+++ SUPPLIED INFORMATION

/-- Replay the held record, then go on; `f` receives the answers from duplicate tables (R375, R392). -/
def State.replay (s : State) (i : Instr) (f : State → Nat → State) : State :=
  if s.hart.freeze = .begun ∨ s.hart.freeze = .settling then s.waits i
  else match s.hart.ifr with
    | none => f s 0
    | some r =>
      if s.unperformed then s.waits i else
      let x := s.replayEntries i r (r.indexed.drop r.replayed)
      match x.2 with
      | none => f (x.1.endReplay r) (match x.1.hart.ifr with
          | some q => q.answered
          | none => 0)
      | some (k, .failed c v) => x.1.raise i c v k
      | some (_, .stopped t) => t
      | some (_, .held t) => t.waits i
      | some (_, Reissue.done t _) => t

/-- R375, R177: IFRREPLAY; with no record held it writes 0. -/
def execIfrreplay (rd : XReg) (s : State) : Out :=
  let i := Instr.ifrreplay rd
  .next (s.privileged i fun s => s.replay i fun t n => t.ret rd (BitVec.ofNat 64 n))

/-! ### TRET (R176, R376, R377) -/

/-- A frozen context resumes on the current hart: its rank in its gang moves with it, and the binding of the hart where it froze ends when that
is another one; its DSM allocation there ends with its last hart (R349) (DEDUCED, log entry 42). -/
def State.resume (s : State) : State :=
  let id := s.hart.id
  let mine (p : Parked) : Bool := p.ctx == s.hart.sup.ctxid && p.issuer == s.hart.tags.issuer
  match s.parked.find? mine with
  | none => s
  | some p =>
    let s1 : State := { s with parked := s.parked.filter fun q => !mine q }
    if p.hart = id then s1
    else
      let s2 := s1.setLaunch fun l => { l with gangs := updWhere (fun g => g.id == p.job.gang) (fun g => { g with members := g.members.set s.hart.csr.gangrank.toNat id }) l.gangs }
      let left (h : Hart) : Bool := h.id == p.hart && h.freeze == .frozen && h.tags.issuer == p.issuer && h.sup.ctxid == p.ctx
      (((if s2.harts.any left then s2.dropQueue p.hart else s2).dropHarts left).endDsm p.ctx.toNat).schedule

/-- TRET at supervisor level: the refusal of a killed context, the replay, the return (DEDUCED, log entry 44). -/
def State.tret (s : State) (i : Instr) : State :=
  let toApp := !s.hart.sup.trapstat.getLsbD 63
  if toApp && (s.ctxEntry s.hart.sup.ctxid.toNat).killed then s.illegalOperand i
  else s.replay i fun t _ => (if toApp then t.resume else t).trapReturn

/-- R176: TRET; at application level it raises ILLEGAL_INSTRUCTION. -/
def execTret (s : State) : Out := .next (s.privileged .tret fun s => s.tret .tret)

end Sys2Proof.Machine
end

++++++
+++ SUPPLIED INFORMATION

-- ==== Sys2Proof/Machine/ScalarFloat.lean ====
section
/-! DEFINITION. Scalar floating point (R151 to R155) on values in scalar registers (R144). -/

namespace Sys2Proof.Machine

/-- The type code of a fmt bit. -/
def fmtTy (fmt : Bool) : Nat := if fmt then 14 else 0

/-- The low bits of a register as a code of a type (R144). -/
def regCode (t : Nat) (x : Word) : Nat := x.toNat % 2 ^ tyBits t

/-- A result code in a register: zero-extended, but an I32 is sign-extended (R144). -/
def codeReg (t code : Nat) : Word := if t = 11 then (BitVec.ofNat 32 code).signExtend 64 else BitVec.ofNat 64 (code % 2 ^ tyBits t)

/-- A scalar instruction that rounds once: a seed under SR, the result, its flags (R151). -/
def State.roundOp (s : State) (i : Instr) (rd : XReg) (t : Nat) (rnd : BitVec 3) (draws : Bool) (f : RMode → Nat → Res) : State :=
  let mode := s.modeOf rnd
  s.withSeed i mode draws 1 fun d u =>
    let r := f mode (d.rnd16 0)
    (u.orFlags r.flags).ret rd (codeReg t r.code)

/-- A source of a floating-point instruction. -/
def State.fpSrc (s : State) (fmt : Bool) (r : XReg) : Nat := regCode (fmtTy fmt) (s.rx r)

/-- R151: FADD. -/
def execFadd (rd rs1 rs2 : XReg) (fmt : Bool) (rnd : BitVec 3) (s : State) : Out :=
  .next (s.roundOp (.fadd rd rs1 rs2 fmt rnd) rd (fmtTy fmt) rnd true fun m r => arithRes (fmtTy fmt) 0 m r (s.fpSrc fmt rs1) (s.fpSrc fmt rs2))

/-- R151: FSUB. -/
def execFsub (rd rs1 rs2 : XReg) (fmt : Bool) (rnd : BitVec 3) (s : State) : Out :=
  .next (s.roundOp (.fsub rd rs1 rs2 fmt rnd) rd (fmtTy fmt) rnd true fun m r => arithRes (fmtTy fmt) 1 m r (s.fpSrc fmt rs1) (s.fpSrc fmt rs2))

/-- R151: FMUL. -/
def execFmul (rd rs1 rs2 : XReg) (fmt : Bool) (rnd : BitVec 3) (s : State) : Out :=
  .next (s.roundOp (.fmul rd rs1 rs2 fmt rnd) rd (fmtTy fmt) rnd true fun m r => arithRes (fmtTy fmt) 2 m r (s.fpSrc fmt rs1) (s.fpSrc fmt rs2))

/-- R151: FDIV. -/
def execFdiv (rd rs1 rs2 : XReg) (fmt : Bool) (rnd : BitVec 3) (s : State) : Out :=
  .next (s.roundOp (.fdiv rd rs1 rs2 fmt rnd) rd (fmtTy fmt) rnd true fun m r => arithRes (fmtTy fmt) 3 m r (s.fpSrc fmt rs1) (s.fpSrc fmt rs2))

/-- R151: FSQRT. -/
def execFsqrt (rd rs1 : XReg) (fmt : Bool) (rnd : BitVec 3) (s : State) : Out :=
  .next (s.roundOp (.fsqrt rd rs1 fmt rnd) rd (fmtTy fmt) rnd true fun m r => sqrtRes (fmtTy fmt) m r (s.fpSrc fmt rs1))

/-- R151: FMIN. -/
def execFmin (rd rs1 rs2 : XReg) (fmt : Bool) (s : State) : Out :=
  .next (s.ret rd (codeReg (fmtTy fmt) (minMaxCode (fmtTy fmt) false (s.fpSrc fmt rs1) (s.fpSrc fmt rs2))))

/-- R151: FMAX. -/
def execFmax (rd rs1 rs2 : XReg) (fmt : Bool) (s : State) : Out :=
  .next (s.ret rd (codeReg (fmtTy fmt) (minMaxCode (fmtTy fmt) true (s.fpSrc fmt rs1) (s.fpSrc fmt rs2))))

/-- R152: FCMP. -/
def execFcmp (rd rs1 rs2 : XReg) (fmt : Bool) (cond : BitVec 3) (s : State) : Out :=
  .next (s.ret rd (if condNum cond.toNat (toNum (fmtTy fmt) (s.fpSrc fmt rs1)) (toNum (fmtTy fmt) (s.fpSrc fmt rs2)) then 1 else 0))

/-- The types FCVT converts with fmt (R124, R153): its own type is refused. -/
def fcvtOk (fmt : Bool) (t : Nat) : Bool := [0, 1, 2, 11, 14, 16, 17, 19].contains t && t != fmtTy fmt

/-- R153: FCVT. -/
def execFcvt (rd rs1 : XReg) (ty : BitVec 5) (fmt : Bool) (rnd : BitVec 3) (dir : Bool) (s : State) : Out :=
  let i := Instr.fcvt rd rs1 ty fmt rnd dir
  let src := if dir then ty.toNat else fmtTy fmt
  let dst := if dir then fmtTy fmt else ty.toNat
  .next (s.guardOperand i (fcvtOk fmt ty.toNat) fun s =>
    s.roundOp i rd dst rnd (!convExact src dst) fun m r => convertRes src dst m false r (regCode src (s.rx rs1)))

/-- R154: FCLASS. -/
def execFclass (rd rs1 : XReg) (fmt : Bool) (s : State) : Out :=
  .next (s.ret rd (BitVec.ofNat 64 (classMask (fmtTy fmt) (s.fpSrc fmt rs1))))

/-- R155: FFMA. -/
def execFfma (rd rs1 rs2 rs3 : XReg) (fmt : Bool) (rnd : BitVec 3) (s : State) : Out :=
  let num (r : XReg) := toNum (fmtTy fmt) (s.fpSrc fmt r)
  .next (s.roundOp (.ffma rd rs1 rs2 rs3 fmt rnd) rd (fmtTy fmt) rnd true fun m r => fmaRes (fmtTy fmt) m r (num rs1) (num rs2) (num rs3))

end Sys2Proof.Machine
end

++++++

• _THE PROBLEM_: Please report every line among the entries that includes "toNat".

• _FINISHED TASK_:
      let s2 := s1.setLaunch fun l => { l with gangs := updWhere (fun g => g.id == p.job.gang) (fun g => { g with members := g.members.set s.hart.csr.gangrank.toNat id }) l.gangs }
      (((if s2.harts.any left then s2.dropQueue p.hart else s2).dropHarts left).endDsm p.ctx.toNat).schedule
  if toApp && (s.ctxEntry s.hart.sup.ctxid.toNat).killed then s.illegalOperand i
def regCode (t : Nat) (x : Word) : Nat := x.toNat % 2 ^ tyBits t
  .next (s.ret rd (if condNum cond.toNat (toNum (fmtTy fmt) (s.fpSrc fmt rs1)) (toNum (fmtTy fmt) (s.fpSrc fmt rs2)) then 1 else 0))
  let src := if dir then ty.toNat else fmtTy fmt
  let dst := if dir then fmtTy fmt else ty.toNat
  .next (s.guardOperand i (fcvtOk fmt ty.toNat) fun s =>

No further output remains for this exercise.